Demo for Parallel Core Collection API

Tue Oct 15 08:20:40 PDT 2013

On Oct 15, 2013, at 4:35 PM, Tristan Yan <tristan.yan at oracle.com> wrote:

> Hi Paul
> you have comments "suggest that all streams are sequential. There is an inconsistency in the use and in some cases it is embedded in other stream usages."
> 
> We do not really understand what exactly is meant, could you elaborate a little bit. Is it because we want to show ppl that we should use stream more than parallelStream?

Going parallel is easy to do but not always the right thing to do. Going parallel almost always requires more work with the expectation that work will complete sooner than the work required to get the same result sequentially. There are a number of factors that affect whether parallel is faster than sequential. Two of those factors are N, the size of the data, and Q the cost of processing an element in the pipeline. N * Q is a simple cost model, the large that product the better the chances of parallel speed up. N is easy to know, Q not so easy but can often be intuitively guessed. (Note that there are other factors such as the properties of the stream source and operations that Brian and I talked about in our J1 presentation.)

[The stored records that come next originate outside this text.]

-- ==== Sys2Proof/Tests/Slice0.lean ====
section
/-!
SUPPORT. Small tests of the model: ill-formed operands that WellFormed refuses, a witness for the hypotheses of every
statement, and single steps against figures of the specification.
-/

namespace Sys2Proof.Tests

set_option Elab.async false

open Sys2Proof Sys2Proof.Machine

/-! ### Small states -/

/-- The reset block at tick `n` as `g` changes it. -/
def at_ (n : Nat) (g : Block → Block) : State := { State.reset with tick := n, b := g Block.reset }

/-- A block that runs: manager state RUN, phase READY, no field marked out that `g` does not mark. -/
def run (n : Nat) (g : Block → Block) : State :=
  at_ n (fun b => g (((b.wr HUB_STATE.MGR_STATE 0 4).wr HUB_STATE.START_PHASE 0 0).modPins (fun p => { p with inReset := false })))

/-- A command with its words, from the front. -/
def cmd (port : CmdPort) (opts : Nat) (l : List Nat) : Cmd :=
  { port := port, seq := 7, opts := BitVec.ofNat 8 opts, args := Vector.ofFn (fun i : Fin 15 => BitVec.ofNat 32 (l.getD i 0)), sc := 0 }

/-- A fault's readings, all 0. -/
def noReadings : LastFaultIn :=
  { vin := 0, vCore := 0, vSram := 0, iph := Vector.ofFn (fun _ => 0), tph := Vector.ofFn (fun _ => 0), foldback := 0, faultPins := 0
    elapsed := 0, sc := 0 }

/-- The premise `Passes`, decided. -/
def passes (op : Nat) (c : Cmd) (s : State) : Bool :=
  (s.b.port (portNo c.port)).flight.isNone && (s.b.downOwner op c).isNone && legal op c.opts.toNat s.b.mgr s.b.hub.sched.isSome &&
  (badWord op c).isNone && (badBuf op c).isNone && (match fsetAt op with
    | some k => !(c.fset k).isEmpty
    | none => true)

theorem passes_spec {op : Nat} {c : Cmd} {s : State} (h : passes op c s = true) : Passes op c s := by
  simp only [passes, Bool.and_eq_true, Option.isNone_iff_eq_none] at h
  obtain ⟨⟨⟨⟨⟨h1, h2⟩, h3⟩, h4⟩, h5⟩, h6⟩ := h
  refine ⟨h1, h2, h3, h4, h5, fun k hk => ?_⟩
  rw [hk] at h6
  simpa using h6

/-! ### Ill-formed operands (WellFormed) -/

def twice : Latched := { field := 0, slot := 0, events := Vector.ofFn (fun _ => Vector.ofFn (fun _ => 1)), faulty := 0 }
def mark : TickIn := { latched := [], bench := [], vin := [], flowOk := true, pwrFail := false }

theorem test_wf_mark : Instr.wf (.tickMark mark) = true := by decide +kernel
theorem test_wf_latched : Instr.wf (.tickMark { mark with latched := [twice, twice] }) = false := by decide +kernel
theorem test_wf_bench : Instr.wf (.tickMark { mark with bench := [⟨1, 2, true, 0⟩, ⟨1, 2, true, 8⟩] }) = false := by decide +kernel
theorem test_wf_vin : Instr.wf (.tickMark { mark with vin := [(3, 0), (3, 1)] }) = false := by decide +kernel
theorem test_wf_ring : Instr.wf (.upwardFrame 0 1 true [⟨55, false, false, 0⟩]) = false := by decide +kernel
theorem test_wf_words : Instr.wf (.upwardFrame 0 1 true [⟨56, false, false, 0⟩, ⟨56, false, false, 1⟩]) = false := by decide +kernel
theorem test_wf_arrivals : Instr.wf (.haltedEntry [(0, 1, 2), (0, 3, 4)]) = false := by decide +kernel
theorem test_wf_rows : Instr.wf (.marchSegment .hub [4, 4]) = false := by decide +kernel
theorem test_wf_unread : Instr.wf (.marchDone ⟨.hub, [(1, 4), (1, 4)]⟩) = false := by decide +kernel
theorem test_wf_items : Instr.wf (.bistComplete 0 ⟨[⟨0, 3, 0, 0⟩]⟩) = false := by decide +kernel
theorem test_wf_repeat : Instr.wf (.bistComplete 0 ⟨[⟨4, 3, 0, 0⟩, ⟨4, 3, 0, 1⟩]⟩) = false := by decide +kernel

/-! ### Witnesses: the step, the window and the I3C target -/

theorem wit_StepKeepsInvariant :
    (run 5 id).Inv ∧ Sys2Proof.Machine.step { run 5 id with pending := [.rstdaa] } = exec .rstdaa (run 5 id) := by
  refine ⟨⟨?_, ?_, ?_⟩, rfl⟩ <;> decide +kernel

theorem wit_WaferTimeMoves : (run (2 ^ 48 - 1) id).b.pins.inReset = false ∧
    (at_ 0 (fun b => b.modPins (fun p => { p with inReset := true }))).b.pins.inReset = true ∧
    ∃ t, exec .flagsRead State.reset = .next t := ⟨rfl, rfl, _, rfl⟩

theorem wit_OnlyNamedCommandsWriteMemory : ∃ t, exec (.trigNow) State.reset = .next t ∧ writesHost .trigNow = false ∧
    writesMem .trigNow = false := ⟨_, rfl, rfl, rfl⟩

theorem wit_OnlyNamedCommandsChangeParcelsAndTickets : ∃ t, exec .pllLock State.reset = .next t ∧ resets .pllLock = false ∧
    mayAgents .pllLock = false ∧ mayParcels .pllLock = false ∧ maySensors .pllLock = false ∧ mayCad .pllLock = false ∧
    maySlots .pllLock = false ∧ mayCtxs .pllLock = false ∧ mayAccounts .pllLock = false ∧ mayColls .pllLock = false :=
  ⟨_, rfl, rfl, rfl, rfl, rfl, rfl, rfl, rfl, rfl, rfl⟩

theorem wit_OnlyNamedCommandsChangeHardware : ∃ t, exec .pllLock State.reset = .next t ∧ resets .pllLock = false ∧
    mayShadow .pllLock = false ∧ mayRings .pllLock = false ∧ mayRails .pllLock = false ∧ mayPhases .pllLock = false ∧
    mayTies .pllLock = false ∧ mayProcs .pllLock = false ∧ mayMems .pllLock = false ∧ mayModels .pllLock = false ∧
    mayNv .pllLock = false ∧ mayPins .pllLock = false :=
  ⟨_, rfl, rfl, rfl, rfl, rfl, rfl, rfl, rfl, rfl, rfl, rfl, rfl⟩

theorem wit_RegisterWriteByAccessCode :
    ((run 5 id).b.page (pageKey 0x1C 0)).heldBy = none ∧ ((run 5 id).b.page (pageKey 0x1C 0)).transit = [] ∧ ((run 5 (fun b => b.modProc 86 (fun q => { q with st := 3 }))).b.proc 86).st ≠ 0 := by
  decide +kernel

theorem wit_WaferTimeReadsWhole : ((run (2 ^ 40 + 5) id).b.page (pageKey 0x11 0)).transit = [] := by decide +kernel

theorem wit_FieldReadAfterWrite : (F_RAIL.REF 0).key 1 ≠ HUB_TICK.OVR_HUB.key 0 := by decide +kernel

/-- A commit on its way to field 83's sensor page until tick 6. -/
def on6 : Transit := { tick := 6, off := 46, act := .commit (2 ^ 31 + 9) none }
def onWay (_t _o : Nat) (b : Block) : Block := b.modPage (pageKey 0x46 83) (fun p => { p with transit := [on6] })

theorem wit_CommitArrivalCancelAndReload :
    (pageRw (0x40 + 6)).isEmpty = false ∧ ((run 5 id).b.page (pageKey (0x40 + 6) 83)).heldBy = none ∧
    ((run 5 id).b.page (pageKey (0x40 + 6) 83)).transit = [] ∧ arrivalTick 5 0 (0x40 + 6) 83 = 5 ∧
    arrivalTick 5 2047 (0x40 + 6) 83 = 6 ∧
    ((run 5 (onWay 6 46)).b.page (pageKey (0x40 + 6) 83)).transit = [on6] ∧ on6.arrived 5 0 = false ∧
    atDue (arrivalTick 5 0 (0x40 + 6) 83) (2 ^ 31 + 5 + 8388607) = some (5 + 8388607) ∧
    rangeOk (run 5 id).b (0x40 + 6) 83 ((run 5 id).b.shadowGet 83) = true ∧
    atDue (arrivalTick 5 0 (0x40 + 6) 83) (2 ^ 31 + 5) = none := by decide +kernel

/-- A commit of field 83's sensor page that falls due at tick 9. -/
def comm : Pending := { due := 9, vals := [(F_THERM.THROT_C.key 83, 77)], byCmd := none }

/-- Field 83's processor runs and its trace captures firmware points, keep newest. -/
def tracing (b : Block) : Block := ((b.wr F_TRACE.CAPTURE 83 1).wr F_TRACE.GROUP_EN 83 0x40).modTrace 83 TraceBuf.armed

theorem wit_SingleRegisterEvents :
    ((run 5 id).b.rd HUB_TRACE.HEAD 0 + 2 ^ 32 - (0 : Word).toNat) % 2 ^ 32 ≤ (run 5 id).b.ringRecs ∧
    (0x7FFFFFFF : Word).toNat / 2 ^ 24 < 0x80 ∧ 0x80 ≤ (0x80000001 : Word).toNat / 2 ^ 24 ∧ ((run 5 tracing).b.proc 83).st = 0 ∧
    (run 5 tracing).b.bufOn 83 = true ∧ (run 5 tracing).b.bufGroups 83 = 0x40 ∧ (run 5 tracing).b.bufPolicy 83 = 0 ∧
    (run 5 tracing).b.rd F_TRACE.TRIG_MASK 83 = 0 ∧ ((run 5 tracing).b.trace 83).recs.length < 2048 ∧
    (0x80000000 : Word).toNat.testBit 31 = true := by decide +kernel

theorem wit_CommitTakesEffect :
    ((run 9 (fun b => b.modPage (pageKey 0x46 83) (fun p => { p with pending := some comm }))).b.page (pageKey 0x46 83)).pending = some comm ∧
    ((run 9 (fun b => b.modPage (pageKey 0x46 83) (fun p => { p with pending := some comm }))).b.page (pageKey 0x46 83)).heldBy = none ∧
    comm.byCmd = none ∧ tickReached 9 comm.due = true ∧ tickReached 8 comm.due = false ∧
    ((run 9 (fun b => b.modPage (pageKey 0x46 83) (fun p => { p with pending := some comm }))).b.page (pageKey 0x46 83)).transit = [] ∧
    (run 9 (fun b => b.modPage (pageKey 0x46 83) (fun p => { p with pending := some comm }))).b.commitStop 9 0x46 83 comm = none ∧
    ((run 9 (fun b => b.modPage (pageKey 0x46 83) (fun p => { p with pending := some comm, heldBy := some 3 }))).b.page (pageKey 0x46 83)).heldBy.isSome = true ∧
    0x46 ∉ [0x17, 0x1C, 0x1E, 0x1F, 0x28, 0x43, 0x45, 0x47, 0x48, 0x49, 0x4B] ∧ ((run 8 id).b.page (pageKey 0x46 83)).pending = none := by
  decide +kernel


/-! ### Witnesses: the I3C target and the agents -/

/-- A hub as `g` changes it. -/
def hubAt (n : Nat) (g : Hub → Hub) : State := run n (fun b => b.modHub g)

theorem wit_I3cAddressAndInterrupts : (run 5 id).b.hub.dynAddr = none ∧ (hubAt 5 (fun h => { h with dynAddr := some 9 })).b.hub.dynAddr ≠ none := by
  decide +kernel

theorem wit_I3cCommonCommands : (run 5 id).b.hub.mwl < 65536 ∧ (hubAt 5 (fun h => { h with mrl := 65535 })).b.hub.mrl < 65536 := by
  decide +kernel

theorem wit_I3cAddressAndInterrupts_window :
    (hubAt 5 (fun h => { h with ibiOn := true, ibiPending := 4 })).b.hub.ibiOn = true ∧
    (hubAt 5 (fun h => { h with ibiOn := true, ibiPending := 4 })).b.hub.ibiPending ≠ 0 ∧ (run 5 id).b.hub.ibiPending = 0 ∧
    (hubAt 5 (fun h => { h with winAddr := 0x3FFF })).b.winOffset < 0x4000 ∧
    (hubAt 5 (fun h => { h with winAddr := 0x407C })).b.winOffset = 0x4040 + 4 * 15 ∧
    (hubAt 5 (fun h => { h with winAddr := 0x1040 })).b.winOffset = 0x1040 ∧ ((run 5 id).b.page (pageKey 0x11 0)).transit = [] ∧
    target (hubAt 5 (fun h => { h with winAddr := 0x7FFFFF0 })).b.winOffset = .unmapped ∧
    0x5000 ≤ (hubAt 5 (fun h => { h with winAddr := 0x5000 })).b.winOffset := by decide +kernel

theorem wit_I3cAddressAndInterrupts_private :
    (0x04, [(hubAt 5 (fun h => { h with i3cIndex := 4 })).b.mgr]) ∈ i3cRegs (hubAt 5 (fun h => { h with i3cIndex := 4 })) ∧
    (0x04 : Nat) ≠ 0x0C ∧ (hubAt 5 (fun h => { h with i3cIndex := 4 })).b.hub.i3cIndex = 4 ∧
    0x28 ≤ (hubAt 5 (fun h => { h with i3cIndex := 255 })).b.hub.i3cIndex ∧ (hubAt 5 (fun h => { h with i3cIndex := 255 })).b.hub.i3cIndex < 256 := by
  refine ⟨?_, ?_, ?_, ?_, ?_⟩
  · simp [i3cRegs]
  all_goals decide +kernel

/-- A private read that begins inside COOL_DEMAND (Table 17.7). -/
theorem test_privateRead_inside :
    (privateRead 0 2 (run 5 (fun b => (b.modHub (fun h => { h with i3cIndex := 7 })).wr HUB_COOL.COOL_DEMAND 0 0x1234))).hub.i3cOut = [0x12, 0x00] := by
  decide +kernel

/-- A private read of WIN_ADDR and then WIN_DATA: TICK_LO at 0x1040; WIN_ADDR moves on by 4 (R411). -/
theorem test_privateRead_window :
    (let b := privateRead 0 8 (hubAt 5 (fun h => { h with i3cIndex := 0x20, winAddr := 0x1040 }));
     (b.hub.i3cOut, b.hub.winAddr, b.hub.i3cIndex)) = ([0x40, 0x10, 0, 0, 5, 0, 0, 0], 0x1044, 0x28) := by
  decide +kernel

theorem wit_GateOpensExactlyQ : (64 ≤ 63 + 1) ∧ (0 + 63 < 64) ∧ (64 ≤ 64) ∧ (63 < 64) := by decide

/-- Agent 671 of field 83 as `g` changes it. -/
def agentAt (n : Nat) (g : Agent → Agent) : State := run n (fun b => b.modAgent (pid 83 671) g)

theorem wit_DroopEvents :
    (agentAt 5 (fun a => { a with armed := true, released := true })).b.armedBy 83 671 false = true ∧
    (agentAt 5 (fun a => { a with armed := true, released := true })).b.armedBy 83 671 true = true ∧
    (agentAt 5 (fun a => { a with released := true })).b.blind 5 83 0 = false ∧
    (0 : BitVec 6).toNat < (run 5 id).b.rd F_DROOP.T1_MARGIN 83 ∧ (0 : BitVec 6).toNat < (run 5 id).b.rd F_DROOP.T2_MARGIN 83 := by
  decide +kernel

/-- A DENSE ticket that runs on parcel 671 of field 83. -/
def dense (b : Block) : Block :=
  b.modSlot (tid 83 0) (fun t => { t with st := 3, cls := 1, first := 671, ran := true, startTick := 3 })

theorem wit_AgentEvents :
    ((agentAt 5 (fun a => { a with clamp := 1 })).b.agent (pid 83 671)).clamp ≠ 0 ∧ (run 5 id).b.matrixRunning 83 671 = false ∧
    (run 5 dense).b.matrixRunning 83 671 = true ∧ ((agentAt 5 (fun a => { a with shaping := true })).b.agent (pid 83 671)).shaping = true ∧
    ((agentAt 5 (fun a => { a with released := true })).b.agent (pid 83 671)).released = true ∧
    ((agentAt 5 (fun a => { a with released := true })).b.agent (pid 83 671)).idle = true := by decide +kernel
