/-- A status is written at once while the journal has room and the command owes none. -/
theorem Block.answer_of_room (hfl : (b.port pt).flight = some fl) (hroom : b.hub.staged.length < 16) (howed : fl.owed = []) :
    b.answer now pt status detail data = b.status now pt fl status detail data := by
  simp [Block.answer, hfl, howed, Nat.not_le.mpr hroom]

theorem Block.ibi_cases (b : Block) (k : Nat) :
    b.ibi k = b ∨ b.ibi k = b.modHub (fun h => { h with ibiPending := h.ibiPending ||| 2 ^ k }) := by
  unfold Block.ibi
  split
  · exact .inr rfl
  · exact .inl rfl

/-- An interrupt toward the BMC shows in the hub's pending causes alone. -/
theorem Block.cond_ibi_eq (b : Block) (v : Bool) (k : Nat) :
    ∃ n, b.cond v (fun b => b.ibi k) = b.modHub (fun h => { h with ibiPending := n }) := by
  cases v with
  | false => exact ⟨b.hub.ibiPending, rfl⟩
  | true =>
    obtain h | h := b.ibi_cases k
    · exact ⟨b.hub.ibiPending, h⟩
    · exact ⟨_, h⟩

/-- What a status stages for the journal. -/
def stagedBy (now pt : Nat) (fl : Flight) (status detail : Nat) : List JEntry :=
  if journaled fl.op status then [journalOf now pt fl status detail] else []

theorem Block.reportStatus_eq (b : Block) (now pt : Nat) (fl : Flight) (status detail : Nat) :
    ∃ n, b.reportStatus now pt fl status detail =
      b.modHub (fun h => { h with staged := h.staged ++ stagedBy now pt fl status detail, ibiPending := n }) := by
  have hstaged : b.cond (journaled fl.op status)
      (fun b => b.modHub (fun h => { h with staged := h.staged ++ [journalOf now pt fl status detail] })) =
        b.modHub (fun h => { h with staged := h.staged ++ stagedBy now pt fl status detail }) := by
    cases hj : journaled fl.op status <;> simp [stagedBy, hj, Block.modHub]
  obtain ⟨n, hn⟩ := Block.cond_ibi_eq
    (b.modHub (fun h => { h with staged := h.staged ++ stagedBy now pt fl status detail })) (pt == 1) 1
  exact ⟨n, by rw [Block.reportStatus, hstaged, hn]; rfl⟩

@[simp] theorem Block.reportStatus_staged (b : Block) :
    (b.reportStatus now pt fl status detail).hub.staged = b.hub.staged ++ stagedBy now pt fl status detail := by
  obtain ⟨n, hn⟩ := b.reportStatus_eq now pt fl status detail
  rw [hn, Block.modHub_same]

@[simp] theorem Block.reportStatus_accounts (b : Block) : (b.reportStatus now pt fl status detail).accounts = b.accounts := by
  obtain ⟨n, hn⟩ := b.reportStatus_eq now pt fl status detail
  rw [hn, Block.modHub_accounts]

@[simp] theorem Block.reportStatus_rd (b : Block) (x : Fld) (i : Nat) :
    (b.reportStatus now pt fl status detail).rd x i = b.rd x i := by
  obtain ⟨n, hn⟩ := b.reportStatus_eq now pt fl status detail
  rw [hn, Block.modHub_rd]

/-- What no register write changes, the response leaves alone. -/
theorem Block.writeResponse_keeps {β : Type} (part : Block → β) (hpart : ∀ b x i v, part (Block.wr b x i v) = part b) :
    part (b.writeResponse pt fl status detail data) = part b := by
  have hdata := Block.each_keeps part (fun b k => b.wr (HUB_CMD.RSP_DATA pt k) 0 (data.getD k 0)) (fun _ _ => hpart ..)
  rw [Block.writeResponse, hpart, hpart, hpart, hdata, hpart]

@[simp] theorem Block.writeResponse_hub : (b.writeResponse pt fl status detail data).hub = b.hub :=
  Block.writeResponse_keeps Block.hub fun _ _ _ _ => rfl

@[simp] theorem Block.writeResponse_accounts : (b.writeResponse pt fl status detail data).accounts = b.accounts :=
  Block.writeResponse_keeps Block.accounts fun _ _ _ _ => rfl

@[simp] theorem Block.freePort_hub : (b.freePort now pt).hub = b.hub := rfl
@[simp] theorem Block.freePort_accounts : (b.freePort now pt).accounts = b.accounts := rfl

/-- A final status stages its journal entry. -/
theorem Block.status_staged (h : status ≠ stAccepted) :
    (b.status now pt fl status detail data).hub.staged = b.hub.staged ++ stagedBy now pt fl status detail := by
  rw [Block.status_of_final h, Block.freePort_hub, Block.reportStatus_staged, Block.setFlag, Block.wr_hub, Block.writeResponse_hub]

theorem Block.status_accounts (h : status ≠ stAccepted) : (b.status now pt fl status detail data).accounts = b.accounts := by
  rw [Block.status_of_final h, Block.freePort_accounts, Block.reportStatus_accounts, Block.setFlag, Block.wr_accounts,
    Block.writeResponse_accounts]

theorem Block.status_flight (h : status ≠ stAccepted) : ((b.status now pt fl status detail data).port pt).flight = none := by
  rw [Block.status_of_final h, Block.freePort, Block.port_setPort_same]

end Status

section PortStatus

variable (p : CmdPort) (b : Block) (now status detail : Nat) (fl : Flight) (data : List Nat)
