theorem exec_ticketHang (hage : s.b.rd HUB_WAITFOR.HANG_TICKS 0 ≤ s.b.rd F_TICKET.HANG_AGE f) (hnew : (s.b.fu f).hangReported = false)
    (hst : (s.b.proc 84).st = 0) :
    exec (.ticketHang f) s = .next { s with b := s.b.hangSent s.tick f (s.b.rd F_TICKET.HANG_AGE f) } := by
  have hnot : ¬(s.b.rd F_TICKET.HANG_AGE f < s.b.rd HUB_WAITFOR.HANG_TICKS 0 ∨ (s.b.fu f).hangReported ∨ (s.b.proc 84).st ≠ 0) := by
    rw [hnew, hst]
    simp
    omega
  show execTicketHang f s = _
  simp only [execTicketHang, onB, if_neg hnot]
  rfl

theorem exec_ticketHang_reported (h : (s.b.fu f).hangReported = true) : exec (.ticketHang f) s = .next s := by
  show execTicketHang f s = _
  simp only [execTicketHang, onB, h]
  simp

theorem exec_waitforBuild (h : Passes 0x48 c s) (hidle : s.b.bit HUB_WAITFOR.BUILDING 0 = false) : exec (.waitforBuild c) s = .next { s with
    b := (((s.b.begun s.tick 0x48 c).startBuild s.tick 0 0).accept s.tick (portNo c.port) []).await (portNo c.port) .graph } := by
  have hbegun : (s.b.begun s.tick 0x48 c).bit HUB_WAITFOR.BUILDING 0 = false := by
    rw [(Block.begun_regsOff ..).bit (by decide), hidle]
  show execWaitforBuild c s = _
  rw [execWaitforBuild, h.runCmdB_eq, hbegun]
  rfl

theorem exec_waitforBuildDone (hbuild : s.b.bit HUB_WAITFOR.BUILDING 0 = true) (hst : (s.b.proc 84).st = 0)
    (hall : 84 ≤ s.b.hub.graph.captures.length ∨ s.b.hub.lastBuild + 8192 ≤ s.tick) :
    exec .waitforBuildDone s = .next { s with b := s.b.buildEnded s.tick } := by
  have hrun : ¬((!s.b.bit HUB_WAITFOR.BUILDING 0 || decide ((s.b.proc 84).st ≠ 0) ||
      !(decide (84 ≤ s.b.hub.graph.captures.length) || decide (s.b.hub.lastBuild + 8192 ≤ s.tick))) = true) := by
    rw [hbuild, hst]
    simp
    omega
  show execWaitforBuildDone s = _
  unfold execWaitforBuildDone onB
  dsimp only
  rw [if_neg hrun]
  rfl

theorem exec_capShareEval_off (h : s.tick % s.b.rd HUB_TICKET.SHARE_PERIOD 0 ≠ 0) : exec .capShareEval s = .next s := by
  show execCapShareEval s = _
  simp only [execCapShareEval, onB, if_pos h]

theorem exec_capShareEval (h : s.tick % s.b.rd HUB_TICKET.SHARE_PERIOD 0 = 0) : exec .capShareEval s = .next { s with b := s.b.shares } := by
  show execCapShareEval s = _
  simp only [execCapShareEval, onB, if_neg (not_not.2 h)]
  rfl

theorem exec_contextAbort (hst : (s.b.ctx n).st = 2) (hfrom : (s.b.ctx n).abortFrom < s.tick) :
    exec (.contextAbort n) s = .next { s with b := s.b.abortedJob s.tick n } := by
  have hrun : ¬((s.b.ctx n).st ≠ 2 ∨ s.tick ≤ (s.b.ctx n).abortFrom) := by omega
  show execContextAbort n s = _
  unfold execContextAbort onB
  dsimp only
  rw [if_neg hrun]
  unfold Block.abortedJob Block.abortFields Block.abortField Block.jobSlots
  dsimp only

theorem exec_contextAbort_off (h : (s.b.ctx n).st ≠ 2) : exec (.contextAbort n) s = .next s := by
  show execContextAbort n s = _
  unfold execContextAbort onB
  dsimp only
  rw [if_pos (.inl h)]

end Commands

open Block in
/-- Settles O38. -/
theorem hangGraphAndShares : Obligations.HangGraphAndShares := by
  unfold Obligations.HangGraphAndShares
  refine ⟨fun f s hage hnew hst => ?_, fun f s h => exec_ticketHang_reported h, fun c s hpass hidle hroom => ?_, fun s hbuild hst hall => ?_,
    fun s h => exec_capShareEval_off h, fun s h => ?_, fun n s hst hfrom => ?_, fun n s h => exec_contextAbort_off h⟩
  · obtain ⟨hcount, hfield⟩ := hangSent_rd s.b s.tick (s.b.rd F_TICKET.HANG_AGE f) f.isLt
    refine ⟨_, next_block (exec_ticketHang hage hnew hst) rfl, inBlock_mk .., ?_, ?_, hcount, hfield⟩
    · exact Eq.trans ((hangSent_keeps ..).same .slots (by decide)) ((hangReport_keeps ..).same .slots (by decide))
    · rw [(hangSent_keeps ..).fu (by decide), hangReport_reported]
  · have htaken : Taken 0x48 c s.tick ((s.b.begun s.tick 0x48 c).startBuild s.tick 0 0) :=
      (begun_taken 0x48 c s.tick hroom).of_hubSame (startBuild_keeps ..) (by decide) (startBuild_staged ..)
    have hbits := startBuild_bits (s.b.begun s.tick 0x48 c) s.tick 0 0
    have hoff : RegsOff windowPages ((s.b.begun s.tick 0x48 c).startBuild s.tick 0 0)
        ((((s.b.begun s.tick 0x48 c).startBuild s.tick 0 0).accept s.tick (portNo c.port) []).await (portNo c.port) .graph) :=
      (regsOff_await ..).2 ((regsOff_accept (List.Subset.refl _) s.tick (by cases c.port <;> decide) []).2 (.refl ..))
    refine ⟨_, next_block (exec_waitforBuild hpass hidle) rfl, inBlock_mk .., htaken.waits _ s, ?_, ?_, ?_⟩
    · rw [hoff.bit (by decide), hbits.1]
    · rw [hoff.bit (by decide), hbits.2]
    · rw [(await_keeps ..).hub (by decide)]
      exact (hubSame_answer (g := Hub.lastBuild) (fun _ _ => rfl) (fun _ _ => rfl) ..).eq
  · obtain ⟨hbuilding, hvalid⟩ := buildEnded_bits s.b s.tick
    refine ⟨_, next_block (exec_waitforBuildDone hbuild hst hall) rfl, inBlock_mk .., hbuilding, hvalid, ?_,
      (buildEnded_keeps ..).same .slots (by decide)⟩
    rw [buildEnded_edges]
    exact List.length_take_le ..
  · refine ⟨_, exec_capShareEval h, Keeps.withBlock_eq_graft (shares_keeps ..), fun n hn => shares_energy hn,
      fun n draw share hst hopen hshare hcount hdraw hfig => ?_⟩
    have hctx := (shares_evaluated hcount hst hshare).trans (shareStep_evaluated hst hshare _)
    rw [hctx, ← hdraw, ← hfig]
    refine ⟨rfl, fun hover => ?_, fun hunder hfreed => ?_⟩
    · rw [if_pos hover]
    · rw [if_neg (by omega), if_pos hfreed]
  · refine ⟨_, next_block (exec_contextAbort hst hfrom) rfl, inBlock_mk .., ?_, abortedJob_wq .., fun m hm => abortedJob_ctx_other hm ..,
      fun f k hjob hmin hmax hended => ?_⟩
    · dsimp only
      exact Eq.trans ((abortedJob_keeps s.b s.tick n).same .accounts (by decide)) ((abortFields_keeps s.b s.tick n).same .accounts (by decide))
    · have hlive : Slot.ofJob (s.b.slot (tid f k)) n = true := by simp [Slot.ofJob, hjob, hmin, hmax, hended]
      have hseen := abortFields_aborts (fieldNo_mem_allFields f) k.isLt hlive s.tick
      rw [← (abortedJob_keeps ..).slot (by decide)] at hseen
      simpa only [Slot.abortSeen, Prod.mk.injEq] using hseen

Demo code that just makes everything (or most streams) parallel is sending out the wrong message. 

So i think the demo code should present two general things:

1) various stream functionality, as you have done;

2) parallel vs. sequential for various cases where it is known that parallel is faster on a multi-core system.

For 2) i strongly recommend measuring using jmh [1]. The data sets you have may or may not be amenable to parallel processing, it's worth investigating though.

I have ideas for other parallel demos. One is creating probably primes (now that SecureRandom is replaced with ThreadLocalRandom), creating a probably prime that is a BigInteger is an relatively expensive operation so Q should be high. Another more advanced demo is a Monte-Carlo calculation of PI using SplittableRandom and a special Spliterator, in this case N should be largish. But there are other simpler demonstrations like sum of squares etc to get across that N should be large. Another demo could be calculation of a mandelbrot set, which is embarrassingly parallel over an area in the complex plane.

So while you should try and fit some parallel vs. sequential execution into your existing demos i do think it worth having a separate set of demos that get across the the simple cost model of N * Q. So feel free to use some of those ideas previously mentioned, i find those ideas fun so perhaps others will too :-)

Paul.

[1] http://openjdk.java.net/projects/code-tools/jmh/

On Oct 15, 2013, at 4:37 PM, Tristan Yan <tristan.yan at oracle.com> wrote:

> Also there is one more question I missed
> 
> You suggested ""ParallelCore" is not a very descriptive name. Suggest "streams"."
> 1) yes we agree this demo is not for parallel computation per se
> 2) but we do not have a clear demo for parallel computation
> 3) if we are to rename this, we need to develop another one, do you have a scenario for that?